*Task item*
Each record below needs to be retyped exactly.

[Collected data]
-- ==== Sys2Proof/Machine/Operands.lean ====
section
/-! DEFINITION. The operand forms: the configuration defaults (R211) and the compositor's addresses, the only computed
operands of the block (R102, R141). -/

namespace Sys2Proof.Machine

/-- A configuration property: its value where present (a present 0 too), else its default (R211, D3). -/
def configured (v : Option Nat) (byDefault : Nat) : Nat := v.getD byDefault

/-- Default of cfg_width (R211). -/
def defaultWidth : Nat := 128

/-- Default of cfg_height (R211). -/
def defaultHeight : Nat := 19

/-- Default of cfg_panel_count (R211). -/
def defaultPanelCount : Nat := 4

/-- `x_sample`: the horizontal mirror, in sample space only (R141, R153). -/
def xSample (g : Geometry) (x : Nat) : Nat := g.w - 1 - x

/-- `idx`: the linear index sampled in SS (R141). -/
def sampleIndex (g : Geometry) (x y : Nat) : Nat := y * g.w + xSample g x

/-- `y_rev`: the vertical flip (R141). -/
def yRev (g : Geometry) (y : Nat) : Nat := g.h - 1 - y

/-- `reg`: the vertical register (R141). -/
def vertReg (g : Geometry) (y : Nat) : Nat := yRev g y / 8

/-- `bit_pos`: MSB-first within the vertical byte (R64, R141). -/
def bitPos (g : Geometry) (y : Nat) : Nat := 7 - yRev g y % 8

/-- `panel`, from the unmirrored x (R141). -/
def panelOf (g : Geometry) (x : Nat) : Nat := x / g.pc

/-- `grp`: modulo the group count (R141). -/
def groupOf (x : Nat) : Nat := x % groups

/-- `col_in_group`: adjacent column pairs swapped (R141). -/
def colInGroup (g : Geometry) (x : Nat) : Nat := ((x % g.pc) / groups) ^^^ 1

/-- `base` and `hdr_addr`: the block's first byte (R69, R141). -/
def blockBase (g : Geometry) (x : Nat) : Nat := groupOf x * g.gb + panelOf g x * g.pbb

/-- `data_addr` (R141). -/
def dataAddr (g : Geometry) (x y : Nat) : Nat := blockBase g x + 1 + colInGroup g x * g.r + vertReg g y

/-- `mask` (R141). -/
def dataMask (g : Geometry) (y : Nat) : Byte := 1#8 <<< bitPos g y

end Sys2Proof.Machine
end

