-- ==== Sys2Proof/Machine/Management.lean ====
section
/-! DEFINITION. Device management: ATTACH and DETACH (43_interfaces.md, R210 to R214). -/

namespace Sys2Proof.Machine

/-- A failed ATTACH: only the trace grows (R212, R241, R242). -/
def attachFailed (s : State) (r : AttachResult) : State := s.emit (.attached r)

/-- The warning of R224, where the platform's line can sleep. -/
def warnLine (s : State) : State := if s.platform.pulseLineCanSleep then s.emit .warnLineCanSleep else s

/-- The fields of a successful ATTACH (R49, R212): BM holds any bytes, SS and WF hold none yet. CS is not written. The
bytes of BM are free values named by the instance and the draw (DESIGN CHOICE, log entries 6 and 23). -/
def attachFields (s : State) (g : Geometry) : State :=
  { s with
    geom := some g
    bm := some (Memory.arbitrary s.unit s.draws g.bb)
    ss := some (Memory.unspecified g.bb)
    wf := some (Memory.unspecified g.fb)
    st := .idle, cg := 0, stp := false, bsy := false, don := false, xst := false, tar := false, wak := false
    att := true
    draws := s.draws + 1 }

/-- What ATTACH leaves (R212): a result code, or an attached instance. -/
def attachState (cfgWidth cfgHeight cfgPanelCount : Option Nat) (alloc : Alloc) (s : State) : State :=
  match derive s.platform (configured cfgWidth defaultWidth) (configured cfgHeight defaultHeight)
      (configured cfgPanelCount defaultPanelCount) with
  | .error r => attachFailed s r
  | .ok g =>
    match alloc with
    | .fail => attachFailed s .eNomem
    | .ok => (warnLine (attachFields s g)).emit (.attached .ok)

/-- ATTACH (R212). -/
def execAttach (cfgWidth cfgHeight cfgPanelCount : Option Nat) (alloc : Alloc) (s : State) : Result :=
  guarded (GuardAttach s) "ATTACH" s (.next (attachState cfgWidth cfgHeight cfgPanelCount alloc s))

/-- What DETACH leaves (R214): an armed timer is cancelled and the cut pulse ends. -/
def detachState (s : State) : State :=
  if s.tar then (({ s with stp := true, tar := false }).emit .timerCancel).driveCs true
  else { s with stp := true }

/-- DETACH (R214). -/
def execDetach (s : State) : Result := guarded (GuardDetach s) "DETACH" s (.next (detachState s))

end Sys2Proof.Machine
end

*Solution*
-- ==== Sys2Proof/Machine/Operands.lean ====
section
/-! DEFINITION. The operand forms: the configuration defaults (R211) and the compositor's addresses, the only computed
operands of the block (R102, R141). -/

namespace Sys2Proof.Machine

/-- A configuration property: its value where present (a present 0 too), else its default (R211, D3). -/
def configured (v : Option Nat) (byDefault : Nat) : Nat := v.getD byDefault

/-- Default of cfg_width (R211). -/
def defaultWidth : Nat := 128

/-- Default of cfg_height (R211). -/
def defaultHeight : Nat := 19

/-- Default of cfg_panel_count (R211). -/
def defaultPanelCount : Nat := 4

/-- `x_sample`: the horizontal mirror, in sample space only (R141, R153). -/
def xSample (g : Geometry) (x : Nat) : Nat := g.w - 1 - x

/-- `idx`: the linear index sampled in SS (R141). -/
def sampleIndex (g : Geometry) (x y : Nat) : Nat := y * g.w + xSample g x

/-- `y_rev`: the vertical flip (R141). -/
def yRev (g : Geometry) (y : Nat) : Nat := g.h - 1 - y

/-- `reg`: the vertical register (R141). -/
def vertReg (g : Geometry) (y : Nat) : Nat := yRev g y / 8

/-- `bit_pos`: MSB-first within the vertical byte (R64, R141). -/
def bitPos (g : Geometry) (y : Nat) : Nat := 7 - yRev g y % 8

/-- `panel`, from the unmirrored x (R141). -/
def panelOf (g : Geometry) (x : Nat) : Nat := x / g.pc

/-- `grp`: modulo the group count (R141). -/
def groupOf (x : Nat) : Nat := x % groups

/-- `col_in_group`: adjacent column pairs swapped (R141). -/
def colInGroup (g : Geometry) (x : Nat) : Nat := ((x % g.pc) / groups) ^^^ 1

/-- `base` and `hdr_addr`: the block's first byte (R69, R141). -/
def blockBase (g : Geometry) (x : Nat) : Nat := groupOf x * g.gb + panelOf g x * g.pbb

/-- `data_addr` (R141). -/
def dataAddr (g : Geometry) (x y : Nat) : Nat := blockBase g x + 1 + colInGroup g x * g.r + vertReg g y

/-- `mask` (R141). -/
def dataMask (g : Geometry) (y : Nat) : Byte := 1#8 <<< bitPos g y

end Sys2Proof.Machine
end

-- ==== Sys2Proof/Machine/Management.lean ====
section
/-! DEFINITION. Device management: ATTACH and DETACH (43_interfaces.md, R210 to R214). -/

namespace Sys2Proof.Machine

/-- A failed ATTACH: only the trace grows (R212, R241, R242). -/
def attachFailed (s : State) (r : AttachResult) : State := s.emit (.attached r)

/-- The warning of R224, where the platform's line can sleep. -/
def warnLine (s : State) : State := if s.platform.pulseLineCanSleep then s.emit .warnLineCanSleep else s

/-- The fields of a successful ATTACH (R49, R212): BM holds any bytes, SS and WF hold none yet. CS is not written. The
bytes of BM are free values named by the instance and the draw (DESIGN CHOICE, log entries 6 and 23). -/
def attachFields (s : State) (g : Geometry) : State :=
  { s with
    geom := some g
    bm := some (Memory.arbitrary s.unit s.draws g.bb)
    ss := some (Memory.unspecified g.bb)
    wf := some (Memory.unspecified g.fb)
    st := .idle, cg := 0, stp := false, bsy := false, don := false, xst := false, tar := false, wak := false
    att := true
    draws := s.draws + 1 }

/-- What ATTACH leaves (R212): a result code, or an attached instance. -/
def attachState (cfgWidth cfgHeight cfgPanelCount : Option Nat) (alloc : Alloc) (s : State) : State :=
  match derive s.platform (configured cfgWidth defaultWidth) (configured cfgHeight defaultHeight)
      (configured cfgPanelCount defaultPanelCount) with
  | .error r => attachFailed s r
  | .ok g =>
    match alloc with
    | .fail => attachFailed s .eNomem
    | .ok => (warnLine (attachFields s g)).emit (.attached .ok)

/-- ATTACH (R212). -/
def execAttach (cfgWidth cfgHeight cfgPanelCount : Option Nat) (alloc : Alloc) (s : State) : Result :=
  guarded (GuardAttach s) "ATTACH" s (.next (attachState cfgWidth cfgHeight cfgPanelCount alloc s))

/-- What DETACH leaves (R214): an armed timer is cancelled and the cut pulse ends. -/
def detachState (s : State) : State :=
  if s.tar then (({ s with stp := true, tar := false }).emit .timerCancel).driveCs true
  else { s with stp := true }

/-- DETACH (R214). -/
def execDetach (s : State) : Result := guarded (GuardDetach s) "DETACH" s (.next (detachState s))

end Sys2Proof.Machine
end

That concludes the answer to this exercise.